The exercise simulates a global financial crisis where the reserve status role of the US Dollar comes under assault by other nations. Participants must determine what the US should do to defend. The 2-day exercise seeks to find out what modes of attack opponents will adopt through role-playing, how various geopolitical scenarios may affect international finance and what measures nations can adopt.

Participants in the game came from the US military, intelligence service, Rand Corporation, as well as representatives from investment banks and hedge funds.

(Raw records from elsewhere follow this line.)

-- ==== Sys2Proof/Laws/Ends.lean ====
section
/-!
SUPPORT. For each command one lemma that says how it ends: within its footprint where it has one, else with a next state whose
queue, registers and clocks are as `Ran` says.
-/
set_option Elab.async false
namespace Sys2Proof.Machine

theorem execControlTick_ends (s : State) :
    Ran s [s.clk] (execControlTick s) ∨ ∃ tb rest, s.clk.due = tb :: rest ∧ Ran s [s.clk.tickNext tb rest] (execControlTick s) := by
  unfold execControlTick
  split
  · exact .inl (State.run_ran s _)
  · rename_i tb rest h
    exact .inr ⟨tb, rest, h, State.runAt_ran s _ _⟩

theorem execPairCycleBoundary_ends (m : Measure) (s : State) :
    Ran s [s.clk] (execPairCycleBoundary m s) ∨ ∃ tb rest, s.clk.due = tb :: rest ∧ Ran s [s.clk.tickNext tb rest] (execPairCycleBoundary m s) := by
  unfold execPairCycleBoundary
  split
  · exact .inl (State.run_ran s _)
  · rename_i tb rest h
    split
    · exact .inl (State.run_ran s _)
    · exact .inr ⟨tb, rest, h, State.runAt_ran s _ _⟩

theorem execSpeedZeroTimeout_ends (j : Nat) (s : State) : ∃ x_, execSpeedZeroTimeout j s = .next (Foot.finish Foot.inputs s x_) := by
  unfold execSpeedZeroTimeout; exact ⟨_, rfl⟩

theorem execRegisterWrite_ends (ini : Initiator) (addr : Nat) (bits : Nat) (v : BitVec 64) (s : State) : Ran s [s.clk] (execRegisterWrite ini addr bits v s) := by
  unfold execRegisterWrite; exact State.run_ran s _

theorem execBitAliasAccess_ends (ini : Initiator) (addr : Nat) (w : Option Word) (s : State) : Ran s [s.clk] (execBitAliasAccess ini addr w s) := by
  unfold execBitAliasAccess; exact State.run_ran s _

theorem execGuardFirstWrite_ends (ini : Initiator) (addr : Nat) (v : Word) (s : State) : Ran s [s.clk] (execGuardFirstWrite ini addr v s) := by
  unfold execGuardFirstWrite; exact State.run_ran s _

theorem execGuardCompanionWrite_ends (ini : Initiator) (addr : Nat) (v : Word) (s : State) : Ran s [s.clk] (execGuardCompanionWrite ini addr v s) := by
  unfold execGuardCompanionWrite; exact State.run_ran s _

theorem execGuardTimeout_ends (ini : Initiator) (blk : Nat) (s : State) : ∃ x_, execGuardTimeout ini blk s = .next (Foot.finish Foot.shared s x_) := by
  unfold execGuardTimeout; exact ⟨_, rfl⟩

theorem execStallWatchdog_ends (ini : Initiator) (addr : Nat) (isWrite : Bool) (s : State) : ∃ x_, execStallWatchdog ini addr isWrite s = .next (Foot.finish Foot.shared s x_) := by
  unfold execStallWatchdog; exact ⟨_, rfl⟩

theorem execFabSigHostWrite_ends (n : Nat) (v : Word) (s : State) : Ran s [s.clk] (execFabSigHostWrite n v s) := by
  unfold execFabSigHostWrite; exact State.run_ran s _

theorem execSigHostAgeExpiry_ends (n : Nat) (s : State) : ∃ x_, execSigHostAgeExpiry n s = .next (Foot.finish Foot.shared s x_) := by
  unfold execSigHostAgeExpiry; exact ⟨_, rfl⟩

theorem execTbNowLoRead_ends (ini : Initiator) (s : State) : ∃ x_, execTbNowLoRead ini s = .next (Foot.finish Foot.shared s x_) := by
  unfold execTbNowLoRead; exact ⟨_, rfl⟩

theorem execTbTickCountLoRead_ends (ini : Initiator) (s : State) : ∃ x_, execTbTickCountLoRead ini s = .next (Foot.finish Foot.shared s x_) := by
  unfold execTbTickCountLoRead; exact ⟨_, rfl⟩

theorem execUpdStrobeWrite_ends (ini : Initiator) (v : Word) (s : State) : Ran s [s.clk] (execUpdStrobeWrite ini v s) := by
  unfold execUpdStrobeWrite; exact State.run_ran s _

theorem execFabUgCfgWrite_ends (ini : Initiator) (g : Nat) (v : Word) (s : State) : Ran s [s.clk] (execFabUgCfgWrite ini g v s) := by
  unfold execFabUgCfgWrite; exact State.run_ran s _

theorem execUgTbcmpStrobe_ends (g : Nat) (s : State) : Ran s [s.clk] (execUgTbcmpStrobe g s) := by
  unfold execUgTbcmpStrobe; exact State.run_ran s _

theorem execGlobalSnapshot_ends (ini : Initiator) (v : Word) (s : State) : Ran s [s.clk] (execGlobalSnapshot ini v s) := by
  unfold execGlobalSnapshot; exact State.run_ran s _

theorem execSysBootlockWrite_ends (ini : Initiator) (v : Word) (s : State) : Ran s [s.clk] (execSysBootlockWrite ini v s) := by
  unfold execSysBootlockWrite; exact State.run_ran s _

theorem execMbxClaimRead_ends (ini : Initiator) (s : State) : ∃ x_, execMbxClaimRead ini s = .next (Foot.finish Foot.shared s x_) := by
  unfold execMbxClaimRead; exact ⟨_, rfl⟩

theorem execClaimReservationLapse_ends (k : Nat) (s : State) : ∃ x_, execClaimReservationLapse k s = .next (Foot.finish Foot.shared s x_) := by
  unfold execClaimReservationLapse; exact ⟨_, rfl⟩

theorem execBootstrapRingPlacement_ends (k : Nat) (s : State) : ∃ x_, execBootstrapRingPlacement k s = .next (Foot.finish Foot.shared s x_) := by
  unfold execBootstrapRingPlacement; exact ⟨_, rfl⟩

theorem execSessionRingPlacement_ends (k : Nat) (s : State) : ∃ x_, execSessionRingPlacement k s = .next (Foot.finish Foot.shared s x_) := by
  unfold execSessionRingPlacement; exact ⟨_, rfl⟩

theorem execMbxQProdWrite_ends (n : Nat) (v : Word) (slots : List HostSlot) (s : State) : ∃ x_, execMbxQProdWrite n v slots s = .next (Foot.finish Foot.shared s x_) := by
  unfold execMbxQProdWrite; exact ⟨_, rfl⟩

theorem execMbxQConsWrite_ends (n : Nat) (v : Word) (s : State) : ∃ x_, execMbxQConsWrite n v s = .next (Foot.finish Foot.shared s x_) := by
  unfold execMbxQConsWrite; exact ⟨_, rfl⟩

theorem execIrqHoldoffExpiry_ends (s : State) : ∃ x_, execIrqHoldoffExpiry s = .next (Foot.finish Foot.shared s x_) := by
  unfold execIrqHoldoffExpiry; exact ⟨_, rfl⟩

theorem execNotifHoldoffExpiry_ends (k : Nat) (cls : Nat) (s : State) : ∃ x_, execNotifHoldoffExpiry k cls s = .next (Foot.finish Foot.shared s x_) := by
  unfold execNotifHoldoffExpiry; exact ⟨_, rfl⟩

theorem execKmpDatagramRx_ends (ip : Nat) (port : Nat) (p : List Byte) (s : State) : ∃ x_, execKmpDatagramRx ip port p s = .next (Foot.finish (Foot.shared.and [] [.eth]) s x_) := by
  unfold execKmpDatagramRx; exact ⟨_, rfl⟩

theorem execIpv4ReassemblyTimeout_ends (ip : Nat) (ident : Nat) (s : State) : ∃ x_, execIpv4ReassemblyTimeout ip ident s = .next (Foot.finish Foot.shared s x_) := by
  unfold execIpv4ReassemblyTimeout; exact ⟨_, rfl⟩

theorem execUdpDataResend_ends (n : Nat) (s : State) : ∃ x_, execUdpDataResend n s = .next (Foot.finish Foot.shared s x_) := by
  unfold execUdpDataResend; exact ⟨_, rfl⟩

Participants were divided into 6 teams; a white team acted as referee while the 5 other teams were Russia, China, US, Pacific nations (Japan, Taiwan, South Korea) together in one team and Europe and the IMF together in the last team.

This was the game scenario:

1. Russia announces that she will move her gold reserves to Switzerland.

2. Russia conducts bilateral talks with Japan to stop using US Dollar for energy transactions.

3. Russia persuades China to join the arrangement.

These arrangements constitute an assault on the pole position of the USD. Additional scenarios in the simulation included potential collapse of North Korea, rising tension between China and Taiwan, Russia manipulating price of natural gas and opposing countries printing fake US Dollars to spoil its reputation. Modes of attack reflected:

1. The secretive nature of a financial assault.

2. The level of integration the world has arrived.

3. The use of middle men, shadow companies to escape monitoring.

4. Using information-lag and time-lag to carry out feints and attacks on multiple locations.

5. Geopolitical conflicts.

6. Global disasters.

7. Epidemics.

The above were used to simulate outcomes to participating nations economy, financial markets.

After several engagements, Russia was turned back by a US-centered alliance but retains a minor victory. In view of the background of the exercise and the strengths and weaknesses of the participants the US is found to be overall strongest with existing loopholes; Russia may lose but with its own resources remains self-sufficient.